(Records excerpted from a collection)

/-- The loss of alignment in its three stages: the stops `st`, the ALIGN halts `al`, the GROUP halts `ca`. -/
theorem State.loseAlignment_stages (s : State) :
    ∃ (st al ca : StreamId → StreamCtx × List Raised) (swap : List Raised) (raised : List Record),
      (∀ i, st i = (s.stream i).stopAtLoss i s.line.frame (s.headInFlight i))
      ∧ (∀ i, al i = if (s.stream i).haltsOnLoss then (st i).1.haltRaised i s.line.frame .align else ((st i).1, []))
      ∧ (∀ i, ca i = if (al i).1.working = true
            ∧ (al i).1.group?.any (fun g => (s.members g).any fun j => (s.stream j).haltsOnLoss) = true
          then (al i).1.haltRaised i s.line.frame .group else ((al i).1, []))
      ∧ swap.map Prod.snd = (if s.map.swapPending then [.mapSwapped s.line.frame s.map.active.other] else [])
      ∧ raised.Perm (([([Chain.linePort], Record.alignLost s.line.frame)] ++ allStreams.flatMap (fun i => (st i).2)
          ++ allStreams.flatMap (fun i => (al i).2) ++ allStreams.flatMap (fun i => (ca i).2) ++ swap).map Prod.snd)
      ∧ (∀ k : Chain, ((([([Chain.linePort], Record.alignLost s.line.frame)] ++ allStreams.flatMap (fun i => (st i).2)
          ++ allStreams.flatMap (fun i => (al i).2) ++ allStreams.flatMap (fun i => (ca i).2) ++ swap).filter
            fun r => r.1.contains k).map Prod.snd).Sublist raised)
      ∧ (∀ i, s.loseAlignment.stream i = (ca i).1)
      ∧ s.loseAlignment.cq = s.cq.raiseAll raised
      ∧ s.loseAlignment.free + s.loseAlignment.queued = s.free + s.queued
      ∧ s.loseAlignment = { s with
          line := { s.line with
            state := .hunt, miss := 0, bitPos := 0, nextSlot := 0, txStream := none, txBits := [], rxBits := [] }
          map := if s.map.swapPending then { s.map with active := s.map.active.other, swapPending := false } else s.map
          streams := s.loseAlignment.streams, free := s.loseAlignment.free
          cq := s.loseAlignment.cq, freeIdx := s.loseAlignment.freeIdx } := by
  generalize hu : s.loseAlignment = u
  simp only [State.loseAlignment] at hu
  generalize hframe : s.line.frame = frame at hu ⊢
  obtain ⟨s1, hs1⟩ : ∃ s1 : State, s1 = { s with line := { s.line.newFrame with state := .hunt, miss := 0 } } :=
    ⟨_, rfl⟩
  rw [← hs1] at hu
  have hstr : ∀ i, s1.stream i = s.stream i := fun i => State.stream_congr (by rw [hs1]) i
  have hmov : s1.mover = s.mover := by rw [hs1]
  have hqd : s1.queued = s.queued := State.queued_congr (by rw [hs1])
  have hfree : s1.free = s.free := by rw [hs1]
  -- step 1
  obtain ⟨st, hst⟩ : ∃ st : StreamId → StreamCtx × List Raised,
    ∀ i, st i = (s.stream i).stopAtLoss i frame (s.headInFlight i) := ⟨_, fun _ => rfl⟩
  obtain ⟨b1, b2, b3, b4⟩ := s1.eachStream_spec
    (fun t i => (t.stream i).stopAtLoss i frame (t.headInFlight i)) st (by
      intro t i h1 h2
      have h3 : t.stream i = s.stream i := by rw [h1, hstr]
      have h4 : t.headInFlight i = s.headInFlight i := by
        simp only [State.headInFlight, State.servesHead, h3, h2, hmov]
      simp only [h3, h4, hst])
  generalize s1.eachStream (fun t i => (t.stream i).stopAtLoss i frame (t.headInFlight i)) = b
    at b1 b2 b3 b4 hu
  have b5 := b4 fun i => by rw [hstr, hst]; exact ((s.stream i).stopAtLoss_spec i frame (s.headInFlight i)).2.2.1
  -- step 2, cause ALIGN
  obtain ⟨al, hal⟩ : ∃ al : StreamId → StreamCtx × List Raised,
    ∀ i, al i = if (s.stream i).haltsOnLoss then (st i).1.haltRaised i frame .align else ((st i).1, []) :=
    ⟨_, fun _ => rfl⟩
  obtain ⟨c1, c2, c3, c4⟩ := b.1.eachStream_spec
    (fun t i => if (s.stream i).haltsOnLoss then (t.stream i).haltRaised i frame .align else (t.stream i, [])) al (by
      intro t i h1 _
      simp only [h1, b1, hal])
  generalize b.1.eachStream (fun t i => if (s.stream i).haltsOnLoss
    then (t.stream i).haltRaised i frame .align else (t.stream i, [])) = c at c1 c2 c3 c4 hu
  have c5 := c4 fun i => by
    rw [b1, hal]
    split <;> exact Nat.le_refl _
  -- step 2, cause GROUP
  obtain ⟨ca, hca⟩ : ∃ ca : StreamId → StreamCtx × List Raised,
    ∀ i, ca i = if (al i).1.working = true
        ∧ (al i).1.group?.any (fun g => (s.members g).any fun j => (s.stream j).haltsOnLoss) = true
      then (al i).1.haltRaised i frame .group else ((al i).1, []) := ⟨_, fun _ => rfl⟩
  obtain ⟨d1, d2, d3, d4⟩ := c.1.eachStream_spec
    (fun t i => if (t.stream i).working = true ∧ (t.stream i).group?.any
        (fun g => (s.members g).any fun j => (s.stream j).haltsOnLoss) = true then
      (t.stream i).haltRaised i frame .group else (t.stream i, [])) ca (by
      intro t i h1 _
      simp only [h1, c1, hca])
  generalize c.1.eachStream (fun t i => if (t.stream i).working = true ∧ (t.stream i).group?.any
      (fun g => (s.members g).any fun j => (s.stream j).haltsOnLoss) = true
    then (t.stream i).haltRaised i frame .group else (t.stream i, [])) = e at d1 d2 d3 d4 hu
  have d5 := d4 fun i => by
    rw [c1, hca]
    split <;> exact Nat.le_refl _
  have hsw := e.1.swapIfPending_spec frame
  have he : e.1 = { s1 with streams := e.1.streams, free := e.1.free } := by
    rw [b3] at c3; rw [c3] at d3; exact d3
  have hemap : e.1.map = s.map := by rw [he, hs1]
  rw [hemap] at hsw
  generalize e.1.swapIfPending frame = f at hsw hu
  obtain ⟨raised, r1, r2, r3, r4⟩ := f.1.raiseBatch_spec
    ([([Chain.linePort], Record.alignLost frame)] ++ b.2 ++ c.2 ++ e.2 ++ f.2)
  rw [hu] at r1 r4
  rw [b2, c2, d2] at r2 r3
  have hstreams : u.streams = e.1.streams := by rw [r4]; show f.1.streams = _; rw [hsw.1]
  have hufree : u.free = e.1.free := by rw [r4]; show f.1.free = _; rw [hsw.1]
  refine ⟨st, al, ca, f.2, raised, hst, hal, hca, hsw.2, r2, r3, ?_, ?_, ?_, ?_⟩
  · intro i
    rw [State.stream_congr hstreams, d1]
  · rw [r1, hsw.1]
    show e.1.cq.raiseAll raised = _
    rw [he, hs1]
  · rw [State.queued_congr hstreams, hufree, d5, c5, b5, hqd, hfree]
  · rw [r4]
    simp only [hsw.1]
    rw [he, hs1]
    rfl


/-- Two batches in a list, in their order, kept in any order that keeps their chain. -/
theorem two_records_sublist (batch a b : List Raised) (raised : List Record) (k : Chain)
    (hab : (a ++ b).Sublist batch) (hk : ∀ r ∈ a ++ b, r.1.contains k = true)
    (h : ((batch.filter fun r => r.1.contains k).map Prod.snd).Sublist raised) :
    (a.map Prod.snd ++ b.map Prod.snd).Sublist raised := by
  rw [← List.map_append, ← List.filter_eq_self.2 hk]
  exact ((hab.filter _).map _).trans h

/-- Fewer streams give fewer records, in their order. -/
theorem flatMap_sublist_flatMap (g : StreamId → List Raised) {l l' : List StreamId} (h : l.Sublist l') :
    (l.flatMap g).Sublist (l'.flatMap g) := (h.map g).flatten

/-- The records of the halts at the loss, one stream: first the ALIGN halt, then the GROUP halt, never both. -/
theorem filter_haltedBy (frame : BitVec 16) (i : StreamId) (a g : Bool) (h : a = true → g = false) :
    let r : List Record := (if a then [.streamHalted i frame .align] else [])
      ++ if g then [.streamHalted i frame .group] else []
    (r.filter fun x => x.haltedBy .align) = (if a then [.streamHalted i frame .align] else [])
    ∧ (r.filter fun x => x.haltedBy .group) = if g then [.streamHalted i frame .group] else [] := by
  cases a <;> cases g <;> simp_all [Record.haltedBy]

To do:
Would you please copy exactly the part of the entries above that begins at the line containing "else ((st i).1, []))" and ends at the line containing "then (al i).1.haltRaised i s.line.frame", both lines included?

Response box:
      ∧ (∀ i, al i = if (s.stream i).haltsOnLoss then (st i).1.haltRaised i s.line.frame .align else ((st i).1, []))
      ∧ (∀ i, ca i = if (al i).1.working = true
            ∧ (al i).1.group?.any (fun g => (s.members g).any fun j => (s.stream j).haltsOnLoss) = true
          then (al i).1.haltRaised i s.line.frame .group else ((al i).1, []))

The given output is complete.